Your instructions ▸ Beneath this instruction is a block of data; output from it exactly the lines that run from the one containing "structure TxChain where" through the one containing "skipNext : Option Nat := none", inclusive.

Input ▸
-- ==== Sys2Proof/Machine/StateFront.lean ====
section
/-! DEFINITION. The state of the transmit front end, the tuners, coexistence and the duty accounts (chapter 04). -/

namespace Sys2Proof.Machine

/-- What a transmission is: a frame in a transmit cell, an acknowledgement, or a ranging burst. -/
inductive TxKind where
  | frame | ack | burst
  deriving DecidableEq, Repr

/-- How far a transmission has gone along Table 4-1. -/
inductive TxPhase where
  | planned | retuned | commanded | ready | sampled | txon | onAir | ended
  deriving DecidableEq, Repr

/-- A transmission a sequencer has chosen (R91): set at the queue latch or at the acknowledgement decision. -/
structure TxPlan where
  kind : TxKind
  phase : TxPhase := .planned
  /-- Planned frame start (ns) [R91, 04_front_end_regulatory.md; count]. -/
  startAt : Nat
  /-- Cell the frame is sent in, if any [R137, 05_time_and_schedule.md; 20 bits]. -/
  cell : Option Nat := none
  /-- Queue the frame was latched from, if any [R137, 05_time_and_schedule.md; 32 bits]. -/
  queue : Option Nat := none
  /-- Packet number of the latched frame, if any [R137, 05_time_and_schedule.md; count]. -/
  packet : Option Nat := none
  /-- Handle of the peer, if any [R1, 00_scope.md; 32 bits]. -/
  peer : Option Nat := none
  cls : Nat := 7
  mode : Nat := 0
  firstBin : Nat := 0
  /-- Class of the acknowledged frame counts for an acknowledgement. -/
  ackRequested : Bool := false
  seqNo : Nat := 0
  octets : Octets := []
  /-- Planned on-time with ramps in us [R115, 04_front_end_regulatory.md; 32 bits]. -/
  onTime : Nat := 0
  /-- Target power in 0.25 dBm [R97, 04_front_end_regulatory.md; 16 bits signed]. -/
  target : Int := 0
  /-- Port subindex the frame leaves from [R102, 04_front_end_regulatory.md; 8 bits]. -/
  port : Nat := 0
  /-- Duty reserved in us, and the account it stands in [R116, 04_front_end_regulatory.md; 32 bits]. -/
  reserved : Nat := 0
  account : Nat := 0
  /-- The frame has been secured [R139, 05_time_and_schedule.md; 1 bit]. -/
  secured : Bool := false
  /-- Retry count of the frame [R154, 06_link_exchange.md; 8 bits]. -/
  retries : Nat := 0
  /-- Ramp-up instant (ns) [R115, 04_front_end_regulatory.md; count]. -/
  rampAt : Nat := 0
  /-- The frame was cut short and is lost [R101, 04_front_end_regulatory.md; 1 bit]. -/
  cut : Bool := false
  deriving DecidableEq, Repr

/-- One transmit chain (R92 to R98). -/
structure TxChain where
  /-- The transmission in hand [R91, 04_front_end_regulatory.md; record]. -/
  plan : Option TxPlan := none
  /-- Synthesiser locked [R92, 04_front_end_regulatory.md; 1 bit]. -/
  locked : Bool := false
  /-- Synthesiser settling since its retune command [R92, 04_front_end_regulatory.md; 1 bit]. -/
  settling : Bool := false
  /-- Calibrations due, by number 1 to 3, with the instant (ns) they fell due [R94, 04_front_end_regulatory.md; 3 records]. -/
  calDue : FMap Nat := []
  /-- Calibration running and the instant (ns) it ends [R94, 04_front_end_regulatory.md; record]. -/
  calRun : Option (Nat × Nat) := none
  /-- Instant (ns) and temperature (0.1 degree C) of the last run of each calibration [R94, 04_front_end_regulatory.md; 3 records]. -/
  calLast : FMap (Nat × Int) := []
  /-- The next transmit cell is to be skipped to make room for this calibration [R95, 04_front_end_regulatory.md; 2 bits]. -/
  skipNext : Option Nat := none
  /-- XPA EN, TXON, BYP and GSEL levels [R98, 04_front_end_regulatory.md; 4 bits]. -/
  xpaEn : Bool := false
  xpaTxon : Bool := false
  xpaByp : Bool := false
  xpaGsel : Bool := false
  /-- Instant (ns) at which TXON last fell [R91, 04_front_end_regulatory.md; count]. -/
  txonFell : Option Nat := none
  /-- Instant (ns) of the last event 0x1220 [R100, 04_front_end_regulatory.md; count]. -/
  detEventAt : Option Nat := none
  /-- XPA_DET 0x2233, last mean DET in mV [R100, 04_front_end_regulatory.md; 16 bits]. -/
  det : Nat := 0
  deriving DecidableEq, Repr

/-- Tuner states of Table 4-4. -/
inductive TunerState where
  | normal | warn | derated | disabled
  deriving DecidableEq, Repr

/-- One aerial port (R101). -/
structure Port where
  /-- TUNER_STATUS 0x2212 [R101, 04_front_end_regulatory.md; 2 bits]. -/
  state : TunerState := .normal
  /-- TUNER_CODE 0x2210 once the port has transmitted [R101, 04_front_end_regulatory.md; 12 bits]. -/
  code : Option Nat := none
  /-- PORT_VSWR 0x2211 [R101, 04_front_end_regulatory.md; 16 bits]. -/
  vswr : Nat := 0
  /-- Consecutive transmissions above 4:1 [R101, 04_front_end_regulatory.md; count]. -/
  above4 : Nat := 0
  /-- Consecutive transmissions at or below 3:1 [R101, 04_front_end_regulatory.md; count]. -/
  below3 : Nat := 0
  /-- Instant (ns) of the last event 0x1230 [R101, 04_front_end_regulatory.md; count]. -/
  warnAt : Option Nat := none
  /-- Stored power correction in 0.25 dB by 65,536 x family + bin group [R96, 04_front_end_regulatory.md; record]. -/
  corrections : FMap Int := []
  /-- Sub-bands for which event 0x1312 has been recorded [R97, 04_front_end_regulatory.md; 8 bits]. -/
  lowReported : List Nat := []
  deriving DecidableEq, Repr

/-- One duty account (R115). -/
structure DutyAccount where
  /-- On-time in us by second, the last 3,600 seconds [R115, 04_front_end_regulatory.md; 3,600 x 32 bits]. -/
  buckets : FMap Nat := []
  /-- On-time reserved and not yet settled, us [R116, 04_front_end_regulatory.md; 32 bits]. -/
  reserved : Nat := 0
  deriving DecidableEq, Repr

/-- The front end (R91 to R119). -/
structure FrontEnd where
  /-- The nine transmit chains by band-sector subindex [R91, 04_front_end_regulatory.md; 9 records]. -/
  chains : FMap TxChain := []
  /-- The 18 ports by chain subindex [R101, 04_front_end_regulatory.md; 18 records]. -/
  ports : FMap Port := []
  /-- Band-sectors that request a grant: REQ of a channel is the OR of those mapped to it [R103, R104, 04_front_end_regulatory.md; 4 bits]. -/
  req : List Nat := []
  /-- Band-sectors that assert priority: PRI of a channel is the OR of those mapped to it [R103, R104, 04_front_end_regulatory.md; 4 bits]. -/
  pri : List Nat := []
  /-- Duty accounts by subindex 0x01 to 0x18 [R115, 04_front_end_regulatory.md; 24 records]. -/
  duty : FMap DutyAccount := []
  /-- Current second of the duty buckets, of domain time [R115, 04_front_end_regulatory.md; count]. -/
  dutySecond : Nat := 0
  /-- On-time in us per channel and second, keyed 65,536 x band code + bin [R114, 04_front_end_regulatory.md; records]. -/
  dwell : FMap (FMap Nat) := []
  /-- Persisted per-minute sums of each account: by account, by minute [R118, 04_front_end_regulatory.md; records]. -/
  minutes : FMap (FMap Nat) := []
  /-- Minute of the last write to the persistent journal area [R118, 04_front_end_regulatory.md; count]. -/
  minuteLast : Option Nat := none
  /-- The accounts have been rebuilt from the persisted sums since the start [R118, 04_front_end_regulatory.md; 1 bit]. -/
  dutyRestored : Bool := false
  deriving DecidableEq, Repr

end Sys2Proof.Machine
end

Solution for this exercise ▸
structure TxChain where
  /-- The transmission in hand [R91, 04_front_end_regulatory.md; record]. -/
  plan : Option TxPlan := none
  /-- Synthesiser locked [R92, 04_front_end_regulatory.md; 1 bit]. -/
  locked : Bool := false
  /-- Synthesiser settling since its retune command [R92, 04_front_end_regulatory.md; 1 bit]. -/
  settling : Bool := false
  /-- Calibrations due, by number 1 to 3, with the instant (ns) they fell due [R94, 04_front_end_regulatory.md; 3 records]. -/
  calDue : FMap Nat := []
  /-- Calibration running and the instant (ns) it ends [R94, 04_front_end_regulatory.md; record]. -/
  calRun : Option (Nat × Nat) := none
  /-- Instant (ns) and temperature (0.1 degree C) of the last run of each calibration [R94, 04_front_end_regulatory.md; 3 records]. -/
  calLast : FMap (Nat × Int) := []
  /-- The next transmit cell is to be skipped to make room for this calibration [R95, 04_front_end_regulatory.md; 2 bits]. -/
  skipNext : Option Nat := none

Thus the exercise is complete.